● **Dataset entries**
########################################

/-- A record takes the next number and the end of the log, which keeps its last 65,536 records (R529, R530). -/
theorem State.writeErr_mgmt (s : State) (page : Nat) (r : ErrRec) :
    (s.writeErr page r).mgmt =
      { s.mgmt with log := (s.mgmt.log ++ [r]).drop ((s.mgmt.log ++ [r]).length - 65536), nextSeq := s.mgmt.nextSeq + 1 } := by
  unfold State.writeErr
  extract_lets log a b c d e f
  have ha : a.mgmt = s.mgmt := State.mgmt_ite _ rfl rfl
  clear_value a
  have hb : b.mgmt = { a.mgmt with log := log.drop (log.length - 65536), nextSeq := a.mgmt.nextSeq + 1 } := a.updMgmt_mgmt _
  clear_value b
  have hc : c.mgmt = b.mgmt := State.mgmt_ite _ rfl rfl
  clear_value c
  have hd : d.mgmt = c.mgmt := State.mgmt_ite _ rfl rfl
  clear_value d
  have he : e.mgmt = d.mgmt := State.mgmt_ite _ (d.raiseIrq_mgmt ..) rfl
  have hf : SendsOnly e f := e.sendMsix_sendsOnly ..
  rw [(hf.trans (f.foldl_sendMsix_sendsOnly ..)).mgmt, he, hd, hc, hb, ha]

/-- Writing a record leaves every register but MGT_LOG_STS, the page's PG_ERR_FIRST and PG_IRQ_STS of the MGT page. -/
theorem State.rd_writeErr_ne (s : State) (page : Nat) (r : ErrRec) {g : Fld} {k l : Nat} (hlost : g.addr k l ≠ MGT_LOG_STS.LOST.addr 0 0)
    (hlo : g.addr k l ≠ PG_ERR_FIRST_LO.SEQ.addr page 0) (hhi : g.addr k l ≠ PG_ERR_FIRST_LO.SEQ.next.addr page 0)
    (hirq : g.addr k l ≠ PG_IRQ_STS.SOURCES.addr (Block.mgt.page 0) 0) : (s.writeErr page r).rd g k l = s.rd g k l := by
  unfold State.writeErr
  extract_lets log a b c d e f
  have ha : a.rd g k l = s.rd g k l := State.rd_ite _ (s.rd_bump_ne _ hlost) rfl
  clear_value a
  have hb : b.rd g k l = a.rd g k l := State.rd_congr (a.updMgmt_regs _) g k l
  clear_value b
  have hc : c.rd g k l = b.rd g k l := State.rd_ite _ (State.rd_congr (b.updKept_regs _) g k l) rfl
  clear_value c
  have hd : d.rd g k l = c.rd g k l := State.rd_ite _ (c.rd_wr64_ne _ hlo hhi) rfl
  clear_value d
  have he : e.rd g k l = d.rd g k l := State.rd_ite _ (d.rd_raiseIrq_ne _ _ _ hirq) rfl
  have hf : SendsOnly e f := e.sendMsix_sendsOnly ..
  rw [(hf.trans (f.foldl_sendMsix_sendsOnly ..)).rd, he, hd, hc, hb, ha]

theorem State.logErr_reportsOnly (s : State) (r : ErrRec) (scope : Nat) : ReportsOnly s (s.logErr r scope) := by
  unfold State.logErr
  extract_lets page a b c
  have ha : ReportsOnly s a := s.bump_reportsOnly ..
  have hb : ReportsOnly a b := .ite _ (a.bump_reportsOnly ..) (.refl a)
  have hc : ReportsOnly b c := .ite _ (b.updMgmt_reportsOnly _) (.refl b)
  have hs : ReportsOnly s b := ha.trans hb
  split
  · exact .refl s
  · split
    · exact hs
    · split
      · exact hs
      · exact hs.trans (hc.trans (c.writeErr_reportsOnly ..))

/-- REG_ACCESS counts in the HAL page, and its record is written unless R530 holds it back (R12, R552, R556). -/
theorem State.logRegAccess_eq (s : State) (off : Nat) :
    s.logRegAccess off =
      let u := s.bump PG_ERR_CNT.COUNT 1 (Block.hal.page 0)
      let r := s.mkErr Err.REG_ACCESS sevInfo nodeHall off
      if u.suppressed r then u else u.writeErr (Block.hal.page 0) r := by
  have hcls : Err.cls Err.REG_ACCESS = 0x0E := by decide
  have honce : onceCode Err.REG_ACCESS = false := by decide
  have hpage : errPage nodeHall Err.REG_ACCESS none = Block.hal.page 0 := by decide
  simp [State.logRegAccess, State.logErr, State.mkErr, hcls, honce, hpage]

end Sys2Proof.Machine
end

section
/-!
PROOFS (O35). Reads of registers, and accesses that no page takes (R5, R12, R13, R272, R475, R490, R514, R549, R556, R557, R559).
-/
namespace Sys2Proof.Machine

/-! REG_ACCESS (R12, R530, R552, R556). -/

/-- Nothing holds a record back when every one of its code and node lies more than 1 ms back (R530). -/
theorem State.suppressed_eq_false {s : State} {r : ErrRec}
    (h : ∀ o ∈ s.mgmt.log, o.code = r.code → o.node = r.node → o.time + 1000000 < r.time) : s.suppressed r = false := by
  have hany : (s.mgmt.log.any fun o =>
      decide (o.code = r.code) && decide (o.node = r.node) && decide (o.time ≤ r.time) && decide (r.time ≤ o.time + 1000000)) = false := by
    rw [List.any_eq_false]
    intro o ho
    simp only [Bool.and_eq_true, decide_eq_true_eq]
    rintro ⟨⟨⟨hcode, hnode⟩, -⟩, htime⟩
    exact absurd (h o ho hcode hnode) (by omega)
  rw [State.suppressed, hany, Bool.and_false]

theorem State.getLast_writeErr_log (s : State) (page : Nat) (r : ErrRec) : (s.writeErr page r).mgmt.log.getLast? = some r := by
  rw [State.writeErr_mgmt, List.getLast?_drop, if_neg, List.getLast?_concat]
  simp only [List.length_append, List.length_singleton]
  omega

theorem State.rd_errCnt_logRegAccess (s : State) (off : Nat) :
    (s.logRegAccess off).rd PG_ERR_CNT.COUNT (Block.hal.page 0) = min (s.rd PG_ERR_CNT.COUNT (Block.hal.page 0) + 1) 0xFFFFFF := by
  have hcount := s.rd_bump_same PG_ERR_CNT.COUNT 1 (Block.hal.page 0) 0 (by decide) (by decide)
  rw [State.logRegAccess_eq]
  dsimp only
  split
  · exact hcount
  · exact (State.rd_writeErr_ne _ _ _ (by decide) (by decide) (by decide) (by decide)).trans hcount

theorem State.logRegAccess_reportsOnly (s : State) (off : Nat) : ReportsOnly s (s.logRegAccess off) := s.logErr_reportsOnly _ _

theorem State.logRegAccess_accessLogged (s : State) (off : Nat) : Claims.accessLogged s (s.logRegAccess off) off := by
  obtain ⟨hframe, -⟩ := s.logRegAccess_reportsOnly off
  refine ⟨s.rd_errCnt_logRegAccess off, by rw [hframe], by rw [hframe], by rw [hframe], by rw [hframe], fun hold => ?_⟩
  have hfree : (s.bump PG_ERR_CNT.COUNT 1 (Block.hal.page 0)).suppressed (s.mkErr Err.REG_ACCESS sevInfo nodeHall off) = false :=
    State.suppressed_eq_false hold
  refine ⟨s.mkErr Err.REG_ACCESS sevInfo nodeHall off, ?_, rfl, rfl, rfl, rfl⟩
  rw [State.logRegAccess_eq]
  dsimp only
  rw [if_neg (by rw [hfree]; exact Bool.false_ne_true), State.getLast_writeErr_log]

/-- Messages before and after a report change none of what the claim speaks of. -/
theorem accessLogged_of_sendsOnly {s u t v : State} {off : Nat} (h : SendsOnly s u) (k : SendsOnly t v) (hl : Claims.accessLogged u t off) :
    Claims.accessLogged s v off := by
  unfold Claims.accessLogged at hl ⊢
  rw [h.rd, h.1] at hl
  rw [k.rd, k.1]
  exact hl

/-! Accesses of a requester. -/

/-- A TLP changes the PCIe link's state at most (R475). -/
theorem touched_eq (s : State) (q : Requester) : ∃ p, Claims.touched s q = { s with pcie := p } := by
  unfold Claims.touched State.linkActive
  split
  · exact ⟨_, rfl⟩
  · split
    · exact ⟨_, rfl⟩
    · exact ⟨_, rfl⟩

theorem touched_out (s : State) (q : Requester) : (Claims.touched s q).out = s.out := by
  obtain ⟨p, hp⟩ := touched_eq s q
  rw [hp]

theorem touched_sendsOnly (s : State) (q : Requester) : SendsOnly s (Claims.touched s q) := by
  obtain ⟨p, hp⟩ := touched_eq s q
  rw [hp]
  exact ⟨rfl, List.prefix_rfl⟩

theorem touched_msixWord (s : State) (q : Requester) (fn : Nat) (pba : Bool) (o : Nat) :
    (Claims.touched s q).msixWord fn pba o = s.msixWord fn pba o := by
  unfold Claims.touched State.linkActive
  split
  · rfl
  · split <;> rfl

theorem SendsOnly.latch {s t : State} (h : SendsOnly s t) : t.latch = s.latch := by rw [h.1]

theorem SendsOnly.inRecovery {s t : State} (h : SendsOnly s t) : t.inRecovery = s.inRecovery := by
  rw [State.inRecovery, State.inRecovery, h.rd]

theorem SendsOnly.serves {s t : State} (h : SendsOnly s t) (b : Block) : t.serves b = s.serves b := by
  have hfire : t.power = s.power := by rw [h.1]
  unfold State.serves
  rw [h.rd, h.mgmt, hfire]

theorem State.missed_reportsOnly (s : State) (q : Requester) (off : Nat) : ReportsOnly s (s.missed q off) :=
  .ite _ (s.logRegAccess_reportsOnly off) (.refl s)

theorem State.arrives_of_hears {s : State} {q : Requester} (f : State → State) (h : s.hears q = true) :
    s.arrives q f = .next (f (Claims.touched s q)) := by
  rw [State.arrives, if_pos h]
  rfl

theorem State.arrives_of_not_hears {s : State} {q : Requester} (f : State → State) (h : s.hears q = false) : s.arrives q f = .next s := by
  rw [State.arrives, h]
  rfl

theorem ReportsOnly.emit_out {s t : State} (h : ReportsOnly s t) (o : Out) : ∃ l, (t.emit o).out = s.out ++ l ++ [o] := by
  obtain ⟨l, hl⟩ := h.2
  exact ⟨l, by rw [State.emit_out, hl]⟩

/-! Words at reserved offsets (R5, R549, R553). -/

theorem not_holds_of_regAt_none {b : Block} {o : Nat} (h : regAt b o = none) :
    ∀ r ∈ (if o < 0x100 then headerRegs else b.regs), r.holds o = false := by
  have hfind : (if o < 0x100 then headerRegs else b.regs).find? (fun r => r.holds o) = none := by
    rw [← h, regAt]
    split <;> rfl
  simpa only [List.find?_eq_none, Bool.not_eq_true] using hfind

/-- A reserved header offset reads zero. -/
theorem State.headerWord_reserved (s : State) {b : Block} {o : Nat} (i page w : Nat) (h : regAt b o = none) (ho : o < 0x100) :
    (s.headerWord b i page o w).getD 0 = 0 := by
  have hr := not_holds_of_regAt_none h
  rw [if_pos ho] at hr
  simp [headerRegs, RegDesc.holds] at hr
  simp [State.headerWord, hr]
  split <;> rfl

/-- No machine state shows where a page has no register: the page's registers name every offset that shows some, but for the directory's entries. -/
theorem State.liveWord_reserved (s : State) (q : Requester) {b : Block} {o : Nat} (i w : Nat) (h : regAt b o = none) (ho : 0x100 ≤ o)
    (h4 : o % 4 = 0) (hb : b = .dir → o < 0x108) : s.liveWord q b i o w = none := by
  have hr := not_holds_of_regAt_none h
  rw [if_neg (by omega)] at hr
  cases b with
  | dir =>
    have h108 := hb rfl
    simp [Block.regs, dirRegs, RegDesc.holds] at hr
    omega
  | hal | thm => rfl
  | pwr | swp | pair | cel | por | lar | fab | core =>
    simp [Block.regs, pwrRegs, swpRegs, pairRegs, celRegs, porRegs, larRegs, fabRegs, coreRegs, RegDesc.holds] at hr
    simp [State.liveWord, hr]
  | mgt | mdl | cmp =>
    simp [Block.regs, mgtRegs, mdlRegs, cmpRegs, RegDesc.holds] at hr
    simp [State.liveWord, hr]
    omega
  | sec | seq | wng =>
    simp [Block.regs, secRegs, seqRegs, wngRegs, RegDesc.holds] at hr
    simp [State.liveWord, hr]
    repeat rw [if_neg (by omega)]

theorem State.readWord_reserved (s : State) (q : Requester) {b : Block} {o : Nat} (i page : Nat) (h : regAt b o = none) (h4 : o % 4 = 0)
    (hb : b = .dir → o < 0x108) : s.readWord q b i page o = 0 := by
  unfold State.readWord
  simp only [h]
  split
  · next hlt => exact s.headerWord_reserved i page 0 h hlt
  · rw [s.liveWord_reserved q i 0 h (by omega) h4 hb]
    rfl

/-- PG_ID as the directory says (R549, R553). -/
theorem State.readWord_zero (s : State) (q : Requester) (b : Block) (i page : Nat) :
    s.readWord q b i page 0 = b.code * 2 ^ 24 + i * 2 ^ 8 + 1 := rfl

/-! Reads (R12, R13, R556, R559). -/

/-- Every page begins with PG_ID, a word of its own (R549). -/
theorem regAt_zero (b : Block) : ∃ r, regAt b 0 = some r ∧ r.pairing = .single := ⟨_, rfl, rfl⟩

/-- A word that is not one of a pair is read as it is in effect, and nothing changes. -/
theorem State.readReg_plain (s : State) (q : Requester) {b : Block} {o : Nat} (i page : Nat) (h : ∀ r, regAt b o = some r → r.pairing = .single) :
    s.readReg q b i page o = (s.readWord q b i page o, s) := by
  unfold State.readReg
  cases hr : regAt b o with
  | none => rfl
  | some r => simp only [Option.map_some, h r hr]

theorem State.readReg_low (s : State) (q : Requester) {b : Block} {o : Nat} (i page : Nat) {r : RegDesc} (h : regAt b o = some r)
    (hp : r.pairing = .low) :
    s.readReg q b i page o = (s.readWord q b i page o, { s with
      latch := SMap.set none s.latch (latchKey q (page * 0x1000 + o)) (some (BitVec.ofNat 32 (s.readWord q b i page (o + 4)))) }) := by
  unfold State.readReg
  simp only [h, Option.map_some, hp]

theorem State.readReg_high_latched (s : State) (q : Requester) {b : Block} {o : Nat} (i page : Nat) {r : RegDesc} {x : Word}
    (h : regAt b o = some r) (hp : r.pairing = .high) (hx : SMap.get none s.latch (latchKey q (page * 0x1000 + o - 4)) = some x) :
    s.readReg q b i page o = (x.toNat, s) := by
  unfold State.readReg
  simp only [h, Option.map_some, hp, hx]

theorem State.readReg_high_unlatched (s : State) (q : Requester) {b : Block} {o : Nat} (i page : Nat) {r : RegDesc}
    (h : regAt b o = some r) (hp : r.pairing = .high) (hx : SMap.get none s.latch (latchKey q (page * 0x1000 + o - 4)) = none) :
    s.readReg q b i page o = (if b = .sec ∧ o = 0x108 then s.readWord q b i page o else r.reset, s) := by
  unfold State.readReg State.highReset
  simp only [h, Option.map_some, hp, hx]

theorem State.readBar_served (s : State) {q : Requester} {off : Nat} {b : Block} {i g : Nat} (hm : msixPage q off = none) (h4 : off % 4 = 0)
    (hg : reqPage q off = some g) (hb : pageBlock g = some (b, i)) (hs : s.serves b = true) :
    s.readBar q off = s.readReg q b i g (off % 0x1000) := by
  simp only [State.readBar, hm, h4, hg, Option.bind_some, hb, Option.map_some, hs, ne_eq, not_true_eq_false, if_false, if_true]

########################################

● **What you have to do**
The line containing "(f.foldl_sendMsix_sendsOnly ..)).mgmt, he, hd, hc, hb, ha]" marks the end: copy exactly every line from the top of the data above down to it, that line included.

● **Your response**
/-- A record takes the next number and the end of the log, which keeps its last 65,536 records (R529, R530). -/
theorem State.writeErr_mgmt (s : State) (page : Nat) (r : ErrRec) :
    (s.writeErr page r).mgmt =
      { s.mgmt with log := (s.mgmt.log ++ [r]).drop ((s.mgmt.log ++ [r]).length - 65536), nextSeq := s.mgmt.nextSeq + 1 } := by
  unfold State.writeErr
  extract_lets log a b c d e f
  have ha : a.mgmt = s.mgmt := State.mgmt_ite _ rfl rfl
  clear_value a
  have hb : b.mgmt = { a.mgmt with log := log.drop (log.length - 65536), nextSeq := a.mgmt.nextSeq + 1 } := a.updMgmt_mgmt _
  clear_value b
  have hc : c.mgmt = b.mgmt := State.mgmt_ite _ rfl rfl
  clear_value c
  have hd : d.mgmt = c.mgmt := State.mgmt_ite _ rfl rfl
  clear_value d
  have he : e.mgmt = d.mgmt := State.mgmt_ite _ (d.raiseIrq_mgmt ..) rfl
  have hf : SendsOnly e f := e.sendMsix_sendsOnly ..
  rw [(hf.trans (f.foldl_sendMsix_sendsOnly ..)).mgmt, he, hd, hc, hb, ha]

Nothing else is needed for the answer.